Besides, bespoke bridges between GPUs circumvent the need for passing through the (CPU, these days) PCIe switching hub, avoiding bogging down the I/O subsystem with framebuffer data. This is more important still for Intel socket 11xx systems, since SLI effectively reduces cards down to PCIe 8x, halving available bandwidth.
 
That was for creating multiple view ports though, not single pass rendering.
No difference, it's the same thing.

The only new adjustment to what they now call "single pass rendering", is subdividing a single view port as well. And that mostly gives additional savings by being able to choose the transformation matrices according to the required lense correction right from the start, so you don't waste time on rendering the borders in an resolution which is discarded by the lens correction anyway. All post processing is then only applied to a set of g-buffers which is - in terms of distortion - already close to the final output.

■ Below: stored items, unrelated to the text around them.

namespace Flag
def nv : Flags := 1
def dz : Flags := 2
def of : Flags := 4
def uf : Flags := 8
def nx : Flags := 16
def sat : Flags := 32
def nar : Flags := 64
def int4 : Flags := 128
def daz : Flags := 256
end Flag

/-- Rounding modes (R70). -/
inductive RM where
  | rne
  | rtz
  | rdn
  | rup
  deriving DecidableEq, Repr

/-- RM of RMODE (R70). -/
def RM.ofCode : Nat → RM
  | 0 => .rne
  | 1 => .rtz
  | 2 => .rdn
  | _ => .rup

/-- 2^e. -/
def pow2 (e : Int) : Rat := if 0 ≤ e then ((2 ^ e.toNat : Nat) : Rat) else mkRat 1 (2 ^ (-e).toNat)

/-- floor(log2 x) of a positive x. -/
def flog2 (x : Rat) : Int :=
  let k : Int := (Nat.log2 x.num.natAbs : Int) - (Nat.log2 x.den : Int)
  if pow2 k ≤ x then k else k - 1

/-- A non-negative rational rounded to an integer, for a value of sign `neg`. -/
def roundNat (rm : RM) (neg : Bool) (x : Rat) : Nat :=
  let q := x.num.natAbs / x.den
  let r := x.num.natAbs % x.den
  if r = 0 then q
  else match rm with
    | .rne => if 2 * r < x.den then q else if x.den < 2 * r then q + 1 else if q % 2 = 0 then q else q + 1
    | .rtz => q
    | .rdn => if neg then q + 1 else q
    | .rup => if neg then q else q + 1

/-- How a binary format codes NaN and infinity (R54). -/
inductive BinKind where
  | ieee
  | e4m3
  | finite
  deriving DecidableEq, Repr

/-- A binary floating-point format (R54). -/
structure BinFmt where
  e : Nat
  f : Nat
  bias : Int
  kind : BinKind
  deriving DecidableEq, Repr

def fp64 : BinFmt := ⟨11, 52, 1023, .ieee⟩
def fp32 : BinFmt := ⟨8, 23, 127, .ieee⟩
def bf16 : BinFmt := ⟨8, 7, 127, .ieee⟩
def fp16 : BinFmt := ⟨5, 10, 15, .ieee⟩
def e4m3 : BinFmt := ⟨4, 3, 7, .e4m3⟩
def e5m2 : BinFmt := ⟨5, 2, 15, .ieee⟩
def e3m2 : BinFmt := ⟨3, 2, 3, .finite⟩
def e2m1 : BinFmt := ⟨2, 1, 1, .finite⟩

/-- Sign bit set in a pattern. -/
def BinFmt.sgn (b : BinFmt) (neg : Bool) : Nat := if neg then 2 ^ (b.e + b.f) else 0

/-- Pattern of the largest finite magnitude (R54). -/
def BinFmt.maxBits (b : BinFmt) : Nat :=
  match b.kind with
  | .ieee => (2 ^ b.e - 1) * 2 ^ b.f - 1
  | .e4m3 => 2 ^ (b.e + b.f) - 2
  | .finite => 2 ^ (b.e + b.f) - 1

/-- Value of a magnitude pattern that is neither infinity nor NaN (R55). -/
def BinFmt.magVal (b : BinFmt) (p : Nat) : Rat :=
  let ex := p / 2 ^ b.f
  let fr := p % 2 ^ b.f
  if ex = 0 then (fr : Rat) * pow2 (1 - b.bias - b.f)
  else ((2 ^ b.f + fr : Nat) : Rat) * pow2 (ex - b.bias - b.f)

/-- Canonical NaN (R55). -/
def BinFmt.nanBits (b : BinFmt) (neg : Bool) : Nat :=
  b.sgn neg + (match b.kind with
    | .ieee => (2 ^ b.e - 1) * 2 ^ b.f + 2 ^ (b.f - 1)
    | .e4m3 => 2 ^ (b.e + b.f) - 1
    | .finite => 0)

/-- Infinity. -/
def BinFmt.infBits (b : BinFmt) (neg : Bool) : Nat := b.sgn neg + (2 ^ b.e - 1) * 2 ^ b.f

/-- Decodes a pattern (R54, R55). -/
def BinFmt.decode (b : BinFmt) (w : Nat) : FVal :=
  let neg := decide (w / 2 ^ (b.e + b.f) % 2 = 1)
  let p := w % 2 ^ (b.e + b.f)
  match b.kind with
  | .ieee =>
    if p / 2 ^ b.f = 2 ^ b.e - 1 then (if p % 2 ^ b.f = 0 then .inf neg else .nan neg) else .num neg (b.magVal p)
  | .e4m3 => if p = 2 ^ (b.e + b.f) - 1 then .nan neg else .num neg (b.magVal p)
  | .finite => .num neg (b.magVal p)

/-- Whether a pattern is a non-zero subnormal. -/
def BinFmt.isSub (b : BinFmt) (w : Nat) : Bool :=
  let p := w % 2 ^ (b.e + b.f)
  decide (p ≠ 0 ∧ p / 2 ^ b.f = 0)

/-- Pattern and value of a positive magnitude rounded with the exponent range unbounded above, gradual below (R63). -/
def BinFmt.roundMag (b : BinFmt) (rm : RM) (neg : Bool) (m : Rat) : Nat × Rat :=
  let e := max (flog2 m) (1 - b.bias)
  let q := pow2 (e - b.f)
  let n := roundNat rm neg (m / q)
  (n + ((e - (1 - b.bias)).toNat) * 2 ^ b.f, (n : Rat) * q)

/-- Tininess, detected after rounding (R63). -/
def BinFmt.tiny (b : BinFmt) (rm : RM) (neg : Bool) (m : Rat) : Bool :=
  let q := pow2 (flog2 m - b.f)
  decide ((roundNat rm neg (m / q) : Rat) * q < pow2 (1 - b.bias))

/-- Encodes a finite non-zero magnitude (R63, R64, R71). -/
def BinFmt.encMag (b : BinFmt) (rm : RM) (sat neg : Bool) (m : Rat) : Nat × Flags :=
  let (p, v) := b.roundMag rm neg m
  if b.magVal b.maxBits < v then
    let big := b.sgn neg + b.maxBits
    match b.kind with
    | .finite => (big, Flag.of ||| Flag.sat ||| Flag.nx)
    | .e4m3 => if sat then (big, Flag.of ||| Flag.sat ||| Flag.nx) else (b.nanBits neg, Flag.of ||| Flag.nx)
    | .ieee =>
      if sat then (big, Flag.of ||| Flag.sat ||| Flag.nx)
      else
        let toMax := match rm with
          | .rne => false
          | .rtz => true
          | .rdn => !neg
          | .rup => neg
        (if toMax then big else b.infBits neg, Flag.of ||| Flag.nx)
  else
    let inexact := decide (v ≠ m)
    (b.sgn neg + p,
      (if inexact then Flag.nx else 0) ||| (if inexact && b.tiny rm neg m then Flag.uf else 0))

/-- Encodes a value in a binary format (R63 to R65). -/
def BinFmt.encode (b : BinFmt) (rm : RM) (sat : Bool) (v : FVal) : Nat × Flags :=
  match v with
  | .num neg m => if m = 0 then (b.sgn neg, 0) else b.encMag rm sat neg m
  | .inf neg =>
    match b.kind with
    | .ieee => if sat then (b.sgn neg + b.maxBits, Flag.sat) else (b.infBits neg, 0)
    | .e4m3 => if sat then (b.sgn neg + b.maxBits, Flag.sat) else (b.nanBits false, Flag.nv)
    | .finite => (b.sgn neg + b.maxBits, Flag.sat)
  | .nan neg =>
    match b.kind with
    | .finite => (0, Flag.nv)
    | _ => (b.nanBits neg, 0)

/-! ## Tapered formats (R60 to R62) -/

/-- Number of leading bits equal to `b` among the low `n` bits of `p`, from the high end. -/
def leadRun (b : Bool) (p : Nat) : Nat → Nat
  | 0 => 0
  | n + 1 => if p.testBit n == b then 1 + leadRun b p n else 0

/-- Decodes a tapered pattern of `n` bits (R60). -/
def taperDecode (n w : Nat) : FVal × Flags :=
  let p := w % 2 ^ n
  if p = 0 then (.num false 0, 0)
  else if p = 2 ^ (n - 1) then (.nan false, Flag.nar)
  else
    let s := p.testBit (n - 1)
    let p := if s then (2 ^ n - p) % 2 ^ n else p
    let first := p.testBit (n - 2)
    let run := leadRun first p (n - 1)
    let k : Int := if first then (run : Int) - 1 else -(run : Int)
    let left := n - 1 - run - 1
    let rest := p % 2 ^ left
    let e := if left = 0 then 0 else rest / 2 ^ (left - 1)
    let fb := left - 1
    let f : Rat := mkRat ((rest % 2 ^ fb : Nat) : Int) (2 ^ fb)
    (.num s (pow2 (2 * k) * pow2 e * (1 + f)), 0)

/-- Encodes a value in `n` tapered bits, rounding in the pattern (R62). -/
def taperEncode (n : Nat) (v : FVal) : Nat × Flags :=
  match v with
  | .inf _ | .nan _ => (2 ^ (n - 1), Flag.nar)
  | .num neg m =>
    if m = 0 then (0, 0)
    else
      let l := flog2 m
      let k := l / 2
      let e := (l - 2 * k).toNat
      let f := m / pow2 l - 1
      let (len, reg) : Nat × Nat :=
        if 0 ≤ k then (k.toNat + 2, 2 ^ (k.toNat + 2) - 2) else ((-k).toNat + 1, 1)
      let x := (((2 * reg + e : Nat) : Rat) + f) * pow2 ((n : Int) - 1 - (len + 1))
      let q0 := x.num.natAbs / x.den
      let t := x - (q0 : Rat)
      let q1 := if mkRat 1 2 < t ∨ (t = mkRat 1 2 ∧ q0 % 2 = 1) then q0 + 1 else q0
      let (q, sat) := if q1 = 0 then (1, true) else if 2 ^ (n - 1) - 1 < q1 then (2 ^ (n - 1) - 1, true) else (q1, false)
      let w := if neg then (2 ^ n - q) % 2 ^ n else q
      let nx := decide ((taperDecode n w).1 ≠ .num neg m)
      (w, (if sat then Flag.sat else 0) ||| (if nx then Flag.nx else 0))

/-! ## Integers (R57, R58, R64, R65) -/

/-- Two's complement value of the low `w` bits. -/
def sintOf (w n : Nat) : Int :=
  let p := n % 2 ^ w
  if 2 * p < 2 ^ w then (p : Int) else (p : Int) - (2 ^ w : Nat)

/-- An integer as an exact value. -/
def FVal.ofInt (i : Int) : FVal := .num (decide (i < 0)) ((i.natAbs : Nat) : Rat)

/-- The low `w` bits of an integer. -/
def intBits (w : Nat) (i : Int) : Nat := (i % ((2 ^ w : Nat) : Int)).toNat

/-- Rounds to an integer and saturates to `lo` and `hi`; `infNv` and `ovf` are the flags of R64 and R122. -/
def toInt (rm : RM) (lo hi : Int) (v : FVal) : Int × Flags :=
  match v with
  | .nan _ => (0, Flag.nv)
  | .inf neg => (if neg then lo else hi, Flag.nv)
  | .num neg m =>
    let n := roundNat rm neg m
    let i : Int := if neg then -(n : Int) else n
    if i < lo then (lo, Flag.sat ||| Flag.nx)
    else if hi < i then (hi, Flag.sat ||| Flag.nx)
    else (i, if (n : Rat) = m then 0 else Flag.nx)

That's probably the actual reason for the performance improvement. Not doing it "in a single pass", but essentially having a better functioning LOD.

As long as you aren't limited by GS/VS throughput (OK, that actually WAS the case in the demo shown!), you should be able to achieve the same (or at least a similar) speedup by just scissoring manually across multiple draw calls.

I don't think Nvidia does it in software, but you certainly can, with only minor disadvantages.
 
What about them? You put it in when you insert the card into your system, then it sits there until you take the card out. There's no problem here.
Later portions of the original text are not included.